What can you do? Educate them.
Make the patients understand the benefits of using a digital twin. Be clear about the ability of digital twins to provide better and more targeted treatments for them.
And if nothing works, try to use real-world examples where digital twins have been used to treat patients.
Expanding the implementation of digital twins from a small environment to a broader and more diverse set of conditions can be challenging. The set conditions can be anything from patient demography to different types of health conditions.

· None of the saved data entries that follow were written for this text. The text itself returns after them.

/-- On a bus that no host has fixed, ENTDAA and SETDASA fix I3C with the address given, ARP and a transaction to SMBADDR fix SMBus, RSTDAA undoes I3C, and an endpoint ID that is not reserved is taken; a core's record with a nonzero ID reaches the recorder whole and one without an ID is dropped; a record arrives in order of its source unless its source has used up its window, and an exempt one always; a freeze ends after FRZTO seconds; a rate window's end reports what was refused and dropped in it (R395 to R406). Commands whose answer it states, as exec = next under conditions on operands and state alone: entdaa, setdasa, rstdaa, arpAssignAddress, smbusTransaction, setEndpointId, evpostWrite, eventRecordArrival, eventFlushDone, rateWindowEnd, freezeTimeout. -/
def Obligations.management_bus_and_recorder : Prop :=
  (∀ (a : BitVec 7) (s : State), s.flag F.MGT_MBCFG_I3CEN = true → s.fld F.MGT_MBSTAT_MODE = 0 →
    (∃ t, exec (.setdasa a) s = .next t ∧ t.fld F.MGT_MBSTAT_MODE = 1 ∧ t.fld F.MGT_MBSTAT_ADDR = a.toNat ∧ t.zne = s.zne ∧
      t.casc = s.casc) ∧
    (∃ t, exec (.entdaa a) s = .next t ∧ t.fld F.MGT_MBSTAT_MODE = 1 ∧ t.fld F.MGT_MBSTAT_ADDR = a.toNat ∧
      t.casc.msgs = s.casc.msgs ++ [⟨18, 10, 0, s.provisionedId, []⟩])) ∧
  (∀ (a : BitVec 7) (s : State), (s.flag F.MGT_MBCFG_I3CEN = false ∨ s.fld F.MGT_MBSTAT_MODE ≠ 0) →
    exec (.setdasa a) s = .next s ∧ exec (.entdaa a) s = .next s) ∧
  (∀ (s : State), s.flag F.MGT_MBCFG_I3CEN = true → s.fld F.MGT_MBSTAT_MODE ≠ 2 → ∃ t, exec .rstdaa s = .next t ∧
    t.fld F.MGT_MBSTAT_MODE = 0 ∧ t.fld F.MGT_MBSTAT_ADDR = 0 ∧ t.zne = s.zne ∧ t.evr = s.evr) ∧
  (∀ (a : BitVec 7) (s : State), s.flag F.MGT_MBCFG_SMBEN = true →
    (s.flag F.MGT_MBCFG_ARPEN = true → s.fld F.MGT_MBSTAT_MODE ≠ 1 → ∃ t, exec (.arpAssignAddress a) s = .next t ∧
      t.fld F.MGT_MBSTAT_MODE = 2 ∧ t.fld F.MGT_MBSTAT_ADDR = a.toNat ∧ t.zne = s.zne) ∧
    (s.fld F.MGT_MBSTAT_MODE = 0 → ∃ t, exec .smbusTransaction s = .next t ∧ t.fld F.MGT_MBSTAT_MODE = 2 ∧
      t.fld F.MGT_MBSTAT_ADDR = s.fld F.MGT_MBCFG_SMBADDR ∧ t.zne = s.zne)) ∧
  (∀ (b : Fin 4) (e : BitVec 8) (s : State), s.bindingUp b.val = true → e ≠ 0 → e ≠ 0xFF →
    ∃ t, exec (.setEndpointId b e) s = .next t ∧ Tab.find t.casc.eids b.val = some e.toNat ∧
      (2 ≤ b.val → t.fld F.MGT_MBSTAT_EID = e.toNat) ∧ t.casc.msgs = s.casc.msgs ++ [⟨16 + b.val, 10, 0, e.toNat, []⟩]) ∧
  (∀ (c : CoreId) (v : W32) (s : State),
    let w := fun i => Tab.getD s.evr.stage (stageKey (.core c) i) 0
    (bits (w 0) 0 16 = 0 → exec (.evpostWrite c v) s = .next (s.dropEvents 4 1)) ∧
    (bits (w 0) 0 16 ≠ 0 → s.gated 2 = false → ∃ t, exec (.evpostWrite c v) s = .next t ∧
      t.evr.transit = s.evr.transit ++ [⟨s.now, bits (w 0) 0 16, bits (w 0) 16 8, bits (w 0) 24 4, bits (w 1) 0 8,
        bits (w 1) 8 24 + w 2 % 2 ^ 32 * 2 ^ 24 + v.toNat * 2 ^ 56, 88⟩] ∧ t.csr = s.csr ∧ t.mem = s.mem)) ∧
  (∀ (isl : Isl) (e : Event) (rest : List Event) (s : State), s.evr.ready = true → s.gated 2 = false →
    takeFrom isl.val s.evr.transit = some (e, rest) → e.bits ≤ 88 →
    let u : State := { s with evr := { s.evr with transit := rest } }
    ((e.exempt = true ∨ Tab.getD s.evr.placed e.src 0 + 1 ≤ s.fld F.MGT_EVCFG_RLIM) →
      exec (.eventRecordArrival isl) s = .next (u.acceptEvent e)) ∧
    (e.exempt = false → s.fld F.MGT_EVCFG_RLIM < Tab.getD s.evr.placed e.src 0 + 1 →
      ∃ t, exec (.eventRecordArrival isl) s = .next t ∧ t.evr.transit = rest ∧ t.evr.buf = s.evr.buf ∧
        Tab.find t.evr.refused e.src = some (Tab.getD s.evr.refused e.src 0 + 1) ∧ t.mem = s.mem)) ∧
  (∀ (isl : Isl) (e : Event) (rest : List Event) (ts : List Event), takeFrom isl.val ts = some (e, rest) →
    e.src = isl.val ∧ rest.length + 1 = ts.length) ∧
  (∀ (b : Nat) (s : State), s.evr.flushTo = some b →
    exec .eventFlushDone s = .next ((s.flushRecords b).flushDue).showEvr) ∧
  (∀ (s : State), s.evr.flushTo = none → exec .eventFlushDone s = .next s) ∧
  (∀ (f : Freeze) (s : State), s.evr.freeze = some f →
    (f.since + s.fld F.MGT_EVCFG_FRZTO * 1000000000 ≤ s.now → exec .freezeTimeout s = .next (s.endFreeze 2)) ∧
    (s.now < f.since + s.fld F.MGT_EVCFG_FRZTO * 1000000000 → exec .freezeTimeout s = .next s)) ∧
  (∀ (s : State), s.gated 2 = false → s.evr.win < s.now / 1000000 →
    let u : State := { s with evr := { s.evr with win := s.now / 1000000, placed := [], refused := [], drops := [] } }
    exec .rateWindowEnd s = .next (s.evr.drops.foldl (fun s e => s.mgtPost 0x0A12 [(8, e.1), (32, e.2)])
      (s.evr.refused.foldl (fun s e => s.mgtPost 0x0A11 [(8, e.1), (32, e.2)]) u)).flushDue) ∧
  (∀ (s : State), (s.gated 2 = true ∨ s.now / 1000000 ≤ s.evr.win) → exec .rateWindowEnd s = .next s)

/-- MGT samples its sensors, rails and oscillators unless it is power-gated; each TAP instruction is selected in test mode, and outside it all but BYPASS, IDCODE and SAMPLE_PRELOAD act as BYPASS with event 0x0B04; a debug access in test mode writes an aligned doubleword of shared SRAM; a memory test runs where the memory may be taken and none is running, and is otherwise REFUSED, and its end, but that of a memory of kind 4, shows DONE, FAIL and the address (R407 to R411, R415, R419, R420). Commands whose answer it states, as exec = next under conditions on operands and state alone: temperatureSample, voltageSample, ringOscGate, tapReset, extest, idcode, samplePreload, highz, clamp, extestPulse, extestTrain, dbgaccess, jtagMbist, bypass, mbistGo, mbistDone, generalTimerExpiry. -/
def Obligations.monitors_and_test : Prop :=
  (∀ (s : State) (ts : List (BitVec 32)) (mv : List (BitVec 12)) (cs : List (BitVec 16)), s.gated 2 = true →
    exec (.temperatureSample ts) s = .next s ∧ exec (.voltageSample mv) s = .next s ∧ exec (.ringOscGate cs) s = .next s) ∧
  (∀ (ts : List (BitVec 32)) (s : State), s.gated 2 = false →
    let u := ((List.range 24).zip ts).foldl (fun s e => s.sampleTemp e.1 e.2.toInt) s
    exec (.temperatureSample ts) s = .next (if s.hotLevel < u.hotLevel then
      (u.mgtPost 0x0907 [(8, u.hottestSensor), (16, u.fld (F.MGT_TEMP_T u.hottestSensor))]).driveTwarn else u.driveTwarn)) ∧
  (∀ (mv : List (BitVec 12)) (s : State), s.gated 2 = false →
    exec (.voltageSample mv) s = .next (((List.range 7).zip mv).foldl (fun s e => s.sampleRail e.1 e.2.toNat) s)) ∧
  (∀ (r : Nat) (v : BitVec 12) (s : State), r < 7 → (s.sampleRail r v.toNat).fld (F.MGT_VMON_MV r) = v.toNat ∧
    (v.toNat < s.fld (F.MGT_VLIM_LO r) → (s.sampleRail r v.toNat).flag (F.MGT_VMON_LOW r) = true) ∧
    (s.fld (F.MGT_VLIM_LO r) ≤ v.toNat → v.toNat ≤ s.fld (F.MGT_VLIM_HI r) →
      (s.sampleRail r v.toNat).flag (F.MGT_VMON_LOW r) = s.flag (F.MGT_VMON_LOW r))) ∧
  (∀ (cs : List (BitVec 16)) (s : State), s.gated 2 = false → exec (.ringOscGate cs) s =
    .next (((List.range 176).zip cs).foldl (fun s e => if s.gated e.1 then s.setWord (R.MGT_ROSC e.1) 0
      else (s.setFld (F.MGT_ROSC_COUNT e.1) e.2.toNat).setFld (F.MGT_ROSC_MIN e.1)
        (Config.roscMin e.1 (s.clockMult e.1) % 65536)) s)) ∧
  (∀ (s : State), (∃ t, exec .tapReset s = .next t ∧ t.mgt.jtagIr = 0x01 ∧ t.csr = s.csr ∧ t.mem = s.mem ∧ t.zne = s.zne) ∧
    (∃ t, exec .bypass s = .next t ∧ t.mgt.jtagIr = 0xFF ∧ t.csr = s.csr ∧ t.mem = s.mem ∧ t.evr = s.evr) ∧
    (∃ t, exec .idcode s = .next t ∧ t.mgt.jtagIr = 0x01 ∧ Tab.find t.resp 32 = some (BitVec.ofNat 64 idcode) ∧ t.csr = s.csr) ∧
    (∀ v : W64, ∃ t, exec (.samplePreload v) s = .next t ∧ t.mgt.jtagIr = 0x02 ∧ t.mgt.bscan = v.toNat ∧ t.pins = s.pins)) ∧
  (∀ (s : State), s.testMode = true →
    (∀ v : W64, ∃ t, exec (.extest v) s = .next t ∧ t.mgt.jtagIr = 0x00 ∧ t.mgt.bscan = v.toNat ∧ t.evr = s.evr) ∧
    (∀ i n, (i, n) ∈ [(Instr.highz, 3), (.clamp, 4), (.extestPulse, 5), (.extestTrain, 6)] →
      ∃ t, exec i s = .next t ∧ t.mgt.jtagIr = n ∧ t.csr = s.csr ∧ t.evr = s.evr ∧ t.mem = s.mem)) ∧
  (∀ (s : State), s.testMode = true → (∃ t, exec .highz s = .next t ∧ t.mgt.jtagIr = 3) ∧
    (∃ t, exec .clamp s = .next t ∧ t.mgt.jtagIr = 4) ∧ (∃ t, exec .extestPulse s = .next t ∧ t.mgt.jtagIr = 5) ∧
    (∃ t, exec .extestTrain s = .next t ∧ t.mgt.jtagIr = 6)) ∧
  (∀ (s : State), s.testMode = false → s.gated 2 = false →
    ∀ i, i ∈ [Instr.highz, .clamp, .extestPulse, .extestTrain, .extest 0, .jtagMbist 0, .dbgaccess 0 3 none] →
      ∃ t e, exec i s = .next t ∧ t.mgt.jtagIr = 0xFF ∧ t.evr.transit = s.evr.transit ++ [e] ∧ e.id = 0x0B04 ∧ t.mem = s.mem ∧
        t.csr = s.csr ∧ t.mgt.bscan = s.mgt.bscan) ∧
  (∀ (a : BitVec 40) (v : W64) (s : State), s.Inv → s.testMode = true → s.region a.toNat = .sram → s.blocked a.toNat = false → a.toNat % 8 = 0 →
    ∃ t, exec (.dbgaccess a 3 (some v)) s = .next t ∧ t.mgt.jtagIr = 0x10 ∧ Memory.readNat t.mem a.toNat 8 = v.toNat ∧
      (∀ x, x < a.toNat ∨ a.toNat + 8 ≤ x → Memory.read t.mem x = Memory.read s.mem x)) ∧
  (∀ (v : W64) (s : State), s.testMode = true → ∃ u : State, exec (.jtagMbist v) s = .next (u.mbistctlWrite .jtag (v.toNat % 2 ^ 32)) ∧
    u.mgt.jtagIr = 0x11 ∧ Tab.find u.resp 32 = some (BitVec.ofNat 64 ((s.word R.MGT_MBISTCTL).toNat + (s.word R.MGT_MBISTADDR).toNat * 2 ^ 32)) ∧
    u.csr = s.csr) ∧
  (∀ (q : Requester) (isl : BitVec 8) (m : BitVec 4) (b : BitVec 5) (s : State), m.toNat ≤ 5 → b.toNat ≤ 23 →
    s.flag F.MGT_MBISTCTL_BUSY = false →
    let u := ((s.setFld F.MGT_MBISTCTL_ISL isl.toNat).setFld F.MGT_MBISTCTL_MEM m.toNat).setFld F.MGT_MBISTCTL_BANK b.toNat
    (u.mbistOk q isl.toNat m.toNat b.toNat = true → ∃ t, exec (.mbistGo q isl m b) s = .next t ∧
      t.flag F.MGT_MBISTCTL_BUSY = true ∧ t.flag F.MGT_MBISTCTL_REFUSED = false ∧ t.fld F.MGT_MBISTCTL_ISL = isl.toNat ∧
      t.fld F.MGT_MBISTCTL_MEM = m.toNat ∧ t.fld F.MGT_MBISTCTL_BANK = b.toNat ∧ t.mem = s.mem) ∧
    (u.mbistOk q isl.toNat m.toNat b.toNat = false → ∃ t, exec (.mbistGo q isl m b) s = .next t ∧
      t.flag F.MGT_MBISTCTL_REFUSED = true ∧ t.flag F.MGT_MBISTCTL_BUSY = false ∧ t.mem = s.mem)) ∧
  (∀ (q : Requester) (isl : BitVec 8) (m : BitVec 4) (b : BitVec 5) (s : State), m.toNat ≤ 5 → b.toNat ≤ 23 →
    s.flag F.MGT_MBISTCTL_BUSY = true → exec (.mbistGo q isl m b) s =
      .next ((((s.setFld F.MGT_MBISTCTL_ISL isl.toNat).setFld F.MGT_MBISTCTL_MEM m.toNat).setFld F.MGT_MBISTCTL_BANK b.toNat).setFld
        F.MGT_MBISTCTL_REFUSED 1)) ∧
  (∀ (q : Requester) (isl : BitVec 8) (m : BitVec 4) (b : BitVec 5) (s : State), (5 < m.toNat ∨ 23 < b.toNat) →
    exec (.mbistGo q isl m b) s = .next s) ∧
  (∀ (x : Option W32) (s : State), s.flag F.MGT_MBISTCTL_BUSY = true → s.fld F.MGT_MBISTCTL_MEM ≠ 4 →
    ∃ t, exec (.mbistDone x) s = .next t ∧ t.flag F.MGT_MBISTCTL_BUSY = false ∧ t.flag F.MGT_MBISTCTL_DONE = true ∧
      t.flag F.MGT_MBISTCTL_FAIL = x.isSome ∧ t.fld F.MGT_MBISTADDR_ADDR = (x.map (·.toNat)).getD 0) ∧
  (∀ (k : Fin 64) (s : State), ∃ t, exec (.generalTimerExpiry k) s = .next t ∧ Tab.find t.mgt.timers k.val = some s.now ∧
    t.csr = s.csr ∧ t.mem = s.mem ∧ t.zne = s.zne)
end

For example, initially, implementing digital twins on a small scale can be feasible, like for 100 patients. But when considering a large scale like 10,000, the complexity of data that needs to be managed is significant.
Some other challenges that you can face while scaling the digital twin are as follows.
Scaling would mean more investment and therefore become more costly.
You'll need proper IT and tech support to implement and manage the large-scale digital twins.
The need to comply with myriad regulations arises, and it is challenging to do so.
To effectively implement digital twins across different healthcare facilities, you will need to standardize certain aspects.
To overcome these challenges, building a robust collaboration between healthcare professionals, tech providers, regulators, and patients is essential.
As the tech evolves, it is possible to permanently overcome some of these challenges. And the cost will also take a hit when the competition between the service providers peak.